We routinely customize shipment schedules, packing unit sizes, and even mixing ratios, because downstream operational realities matter. In some markets, regulatory agencies want additional residue testing, and our analytics lab supports that work. We don’t believe in one-size-fits-all solutions, and our technical staff stays ready to talk through options as market standards shift across geographies.
Real chemical safety means designing each process to minimize unwanted byproducts and maximize both yield and purity. We build safeguards into every run, sampling product throughout to make sure off-spec material never reaches final packing. Our facility operates under documented cGMP practices, and employees take part in ongoing hazard awareness training. We maintain records of test results and process deviations, so clients have confidence that nothing gets swept under the rug.
End users rely on this transparency when dealing with food safety audits or responding to retailer requests. Carotenoid pigments fall under close regulatory watch for a reason, and we make sure that each batch is both reliable and well-documented. Safety commitments are not just slogans—they show up as stability in production, reputation in the market, and trust from our long-term customers.

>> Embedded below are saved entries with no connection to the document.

/-! ## Deadlines of calls (chapters 4 and 5) -/

/-- The end of a target ring, of an attendant ring and of a recall, while no call waits. An attendant ring ends the call NO_ROUTE.
A target ring and a recall go to the attendant, which rings for 30 s when it is present, IDLE and, for a recall, not the parker;
otherwise the call ends NO_ROUTE. The fall of a target ring places a ROUTED advisory and is no hop; a recall loses its orbit
(R77 to R79, R104, R105). The rings of a call stop in list order: its stations become IDLE, and it rings nowhere (R54, R75). -/
def Obligations.RingsOutsideTheGroupsExpire : Prop :=
  (∀ (s : State) (h : Handle) (c : Call), s.findCall h = some c →
    s.stopRings h = ((c.offered.map Offer.station).foldl (fun v i => v.enterState i .idle) s).updCall h fun x =>
      { x with offered := [], ringDeadline := none }) ∧
  ∀ (s : State) (h : Handle) (c : Call) (s1 s2 : State), Runs s → NoCallWaits s → s.findCall h = some c → c.state ≠ .queued →
    c.ringDeadline = some s.now → s1 = s.stopRings h →
    s2 = s1.advise (.routed h none .targetNoAnswer .attendant c.hops) →
    (c.offerKind = some .attendant →
      ∃ u, exec (.attendantRingExpiry h) s = .next u.transmitTake ∧ EndsNoRoute s1 u c) ∧
    (c.offerKind = some .target →
      (s1.idleAttendant = none →
        ∃ u, exec (.targetRingExpiry h) s = .next u.transmitTake ∧ EndsNoRoute s2 u c) ∧
      (∀ a, s1.idleAttendant = some a →
        exec (.targetRingExpiry h) s =
          .next ((s2.updCall h fun c => c.atAttendant a s.now).enterState a (.ringing h)).transmitTake)) ∧
    (c.offerKind = some .recalling →
      (s1.idleAttendant = none ∨ s1.idleAttendant = c.parker →
        ∃ u, exec (.recallRingExpiry h) s = .next u.transmitTake ∧ EndsNoRoute s1 u c) ∧
      (∀ a, s1.idleAttendant = some a → c.parker ≠ some a →
        exec (.recallRingExpiry h) s =
          .next ((s1.updCall h fun c => c.atAttendant a s.now).enterState a (.ringing h)).transmitTake)) ∧
    StationsIn s s1 (c.offered.map Offer.station) (fun _ => .idle)

/-- The wait deadline of a call that rings at a group takes the wait-passed note and nothing else. A queued call overflows from
its group with reason WAIT_EXPIRED. One whose group overflows nowhere, neither the head nor escalated, ends the call NO_ROUTE: it
leaves its queue by one hop, with its ROUTED advisory, and joins the call order set (R71, R75, R79). -/
def Obligations.WaitDeadlineExpires : Prop :=
  ∀ (s : State) (h : Handle) (c : Call) (g : GroupId), Runs s → s.findCall h = some c → c.waitDeadline = some s.now →
    (c.state = .offering →
      exec (.waitDeadlineExpiry h) s =
        .next (s.updCall h fun c => { c with waitDeadline := none, waitPassed := true }).transmitTake) ∧
    (c.state = .queued → c.currentGroup = some g →
      exec (.waitDeadlineExpiry h) s = .next (s.overflow h g .waitExpired).flush.transmitTake) ∧
    (c.state = .queued → c.currentGroup = some g → c.escalated = false → c.offered = [] →
      (s.group g).queue.head? ≠ some h → (s.groupCfg g).target = .nowhere → c.hops < 6 →
      exec (.waitDeadlineExpiry h) s = .next
        ((((s.updGroup g fun x => { x with queue := x.queue.filter fun k => decide (k ≠ h) }).advise
          (.routed h (some g) .waitExpired .nowhere (c.hops + 1))).updCall h fun x =>
            { x.ended .noRoute none with hops := c.hops + 1, arrivalWait := none }).updLink fun l =>
              { l with callOrders := l.callOrders ++ [h] }).transmitTake)

/-- An overflow of a call from its group: it leaves its queue by the removal rule, or its stations become IDLE; it is routed; the
review of the queue follows when it was the head; then the availability events of the stations it freed. The removal clears the
group's escalation with its last escalated call. Routing: the destination is the group's target, the attendant for a disabled
group's own number, and the attendant with reason LOOP at 6 hops; otherwise the hops rise by 1; the fields of the group are
cleared and a ROUTED advisory placed. NONE ends the call NO_ROUTE; ATTENDANT rings the attendant or ends it; STATION rings a free
station, and falls to the attendant TARGET_BUSY; GROUP is a new arrival there: it overflows from a disabled group, a full queue or
past the maximum wait, rings members selected at an empty queue, and otherwise joins the tail, escalated by its queue age (R67,
R68, R70, R75 to R79, R81). -/
def Obligations.OverflowFollowsTheTarget : Prop :=
  (∀ (s : State) (h : Handle) (c : Call) (g : GroupId) (r : RouteReason), s.findCall h = some c →
    s.overflow h g r = (s.overflowMove h g r).availAll (c.offered.map Offer.station) ∧
    (c.state ≠ .queued → s.overflowMove h g r = (s.stopRings h).route h g r) ∧
    (c.state = .queued →
      ((s.group g).queue.head? ≠ some h → s.overflowMove h g r = (s.leaveQueue h g).route h g r) ∧
      ((s.group g).queue.head? = some h → s.overflowMove h g r = ((s.leaveQueue h g).route h g r).reviewQueue g)) ∧
    ∀ (s1 : State) (others : Prop), s1 = (s.updGroup g fun x => { x with queue := x.queue.filter fun k => decide (k ≠ h) }) →
      (others ↔ ∃ k ∈ (s.group g).queue, k ≠ h ∧ ∃ x, s.findCall k = some x ∧ x.escalated = true) →
      (c.escalated = false ∨ others → s.leaveQueue h g = s1) ∧
      (c.escalated = true → ¬ others → s.leaveQueue h g = s1.escalationClear g)) ∧
  ∀ (s s1 : State) (h : Handle) (c : Call) (g : GroupId) (r why : RouteReason) (dest : Target) (n : Nat),
    s.findCall h = some c → c.offered = [] → c.hops ≤ 6 →
    (c.hops = 6 → dest = .attendant ∧ n = 6 ∧ why = .loop) →
    (c.hops < 6 → n = c.hops + 1 ∧ why = r ∧
      dest = if (s.groupCfg g).enabled = false ∧ (s.groupCfg g).target = .group g then .attendant else (s.groupCfg g).target) →
    s1 = ((s.updCall h fun x => x.leftGroup n).advise (.routed h (some g) why dest n)) →
    (dest = .nowhere →
      s.route h g r = (s1.updCall h fun x => x.ended .noRoute none).updLink fun l =>
        { l with callOrders := l.callOrders ++ [h] }) ∧
    (dest = .attendant → GoesToAttendant s1 h (s.route h g r)) ∧
    (∀ i, dest = .station i →
      (s1.freeForOffer i = true →
        s.route h g r = (s1.updCall h fun x => x.atTarget i s.now (seconds (s.groupCfg g).noAnswer)).enterState i (.ringing h)) ∧
      (s1.freeForOffer i = false →
        GoesToAttendant (s1.advise (.routed h none .targetBusy .attendant n)) h (s.route h g r))) ∧
    ∀ (k : GroupId) (x : GroupCfg) (s2 t : State) (sts : List StationId) (entry : Time) (flag : Bool), dest = .group k →
      x = s.groupCfg k → s2 = (s1.updCall h fun y => { y with currentGroup := some k, arrivalWait := some x.maxWait }) →
      sts = s2.select k { c.leftGroup n with currentGroup := some k } → entry = c.queueEntry.getD s.now →
      (flag = true ↔ x.escDelay ≠ 0 ∧ seconds x.escDelay ≤ s.queueAge c) →
      t = ((s2.updCall h fun y => y.queuedAt k [] entry
        (if x.maxWait = 0 then none else some (later entry (seconds x.maxWait))) x.escDelay flag).updGroup k fun y =>
          { y with queue := y.queue ++ [h] }) →
      (x.enabled = false → s.route h g r = s2.route h k .groupDisabled) ∧
      (x.enabled = true → (s.group k).queue = [] → sts ≠ [] → s.route h g r = s2.offerGroup h k sts) ∧
      (x.enabled = true → (s.group k).queue ≠ [] ∨ sts = [] →
        (x.queueLimit ≤ (s.group k).queue.length → s.route h g r = s2.route h k .queueFull) ∧
        ((s.group k).queue.length < x.queueLimit →
          (x.maxWait ≠ 0 → seconds x.maxWait ≤ s.queueAge c → s.route h g r = s2.route h k .waitExpired) ∧
          (x.maxWait = 0 ∨ s.queueAge c < seconds x.maxWait →
            s.route h g r = if flag = true ∧ s2.inEscalation k = false then t.escalationStart k else t)))

/-- The escalation deadline of a queued call sets its flag. In a group already in escalation nothing else changes. Otherwise
escalation starts: repeat due is cleared, the repeat deadline set, and a page attempt made. The repeat deadline of a group: with
an escalation page in use, repeat due is set and no new deadline; with none, a page attempt is made and the deadline set afresh.
With no valid unprotected zone listed, an attempt reports BAD_ZONE and nothing else changes (R80 to R83, R85). -/
def Obligations.EscalationAndRepeatDeadlinesExpire : Prop :=
  (∀ (s s1 : State) (h : Handle) (c : Call) (g : GroupId), Runs s → s.findCall h = some c → c.state = .queued →
    c.currentGroup = some g → c.escDeadline = some s.now →
    ((∃ k ∈ (s.group g).queue, ∃ x, s.findCall k = some x ∧ x.escalated = true) →
      exec (.escalationDeadlineExpiry h) s =
        .next (s.updCall h fun c => { c with escDeadline := none, escalated := true }).transmitTake) ∧
    ((∀ k ∈ (s.group g).queue, ∀ x, s.findCall k = some x → x.escalated = false) →
      s1 = ((s.updCall h fun c => { c with escDeadline := none, escalated := true }).updGroup g fun x =>
        { x with repeatDue := false, repeatDeadline := some (later s.now (seconds (s.groupCfg g).repeatInterval)) }) →
      exec (.escalationDeadlineExpiry h) s = .next (s1.pageAttempt g).flush.transmitTake ∧
      ((s.group g).queue.count h = 1 →
        (∀ z ∈ (s.groupCfg g).escZones,
          ((s.cfg.maps[(s.groupCfg g).escMapSet])[z].valid = false ∨
            (s.cfg.maps[(s.groupCfg g).escMapSet])[z].reserved = true)) →
        exec (.escalationDeadlineExpiry h) s = .next (s1.advise (.escalate g .badZone 1)).transmitTake))) ∧
  ∀ (s : State) (g : GroupId), Runs s → (s.group g).repeatDeadline = some s.now →
    ((s.group g).escPage.isSome = true →
      exec (.repeatDeadlineExpiry g) s =
        .next (s.updGroup g fun x => { x with repeatDeadline := none, repeatDue := true }).transmitTake) ∧
    ((s.group g).escPage = none →
      exec (.repeatDeadlineExpiry g) s =
        .next (((s.updGroup g fun x => { x with repeatDeadline := none }).pageAttempt g).updGroup g fun x =>
          { x with repeatDeadline := some (later s.now (seconds (s.groupCfg g).repeatInterval)) }).flush.transmitTake ∧
      ((∀ z ∈ (s.groupCfg g).escZones,
        ((s.cfg.maps[(s.groupCfg g).escMapSet])[z].valid = false ∨
          (s.cfg.maps[(s.groupCfg g).escMapSet])[z].reserved = true)) →
        exec (.repeatDeadlineExpiry g) s = .next
          ((s.updGroup g fun x =>
            { x with repeatDeadline := some (later s.now (seconds (s.groupCfg g).repeatInterval)) }).advise
            (.escalate g .badZone ((s.group g).queue.countP fun h => (s.findCall h).any Call.escalated))).transmitTake))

Manufacturing canthaxanthin isn’t a static job. Each year brings new technical questions, fresh logistics challenges, and unexpected feedback from users who aren’t shy about telling us what’s not working. We collect every report of clumping, off-odor, and ride-along spot failures. Many feed producers and food processors have walked us through their own mills, sharing firsthand where product strength or handling let them down in the past. Our R&D team updates process parameters, carrier matrices, and encapsulation conditions based on that input—not as a superficial “innovation point” but as a way to keep customers coming back and push competition aside.
Raw honesty from users keeps our manufacturing honest. It drives us to produce canthaxanthin that not only hits stated content levels, but also shows up in real formulas the way it should—with no surprises, excuses, or callbacks. We don’t just manufacture pigment; we carry the responsibility for every outcome it touches in feed, food, or consumer products. That shapes how we work today, learn from yesterday, and adapt for tomorrow.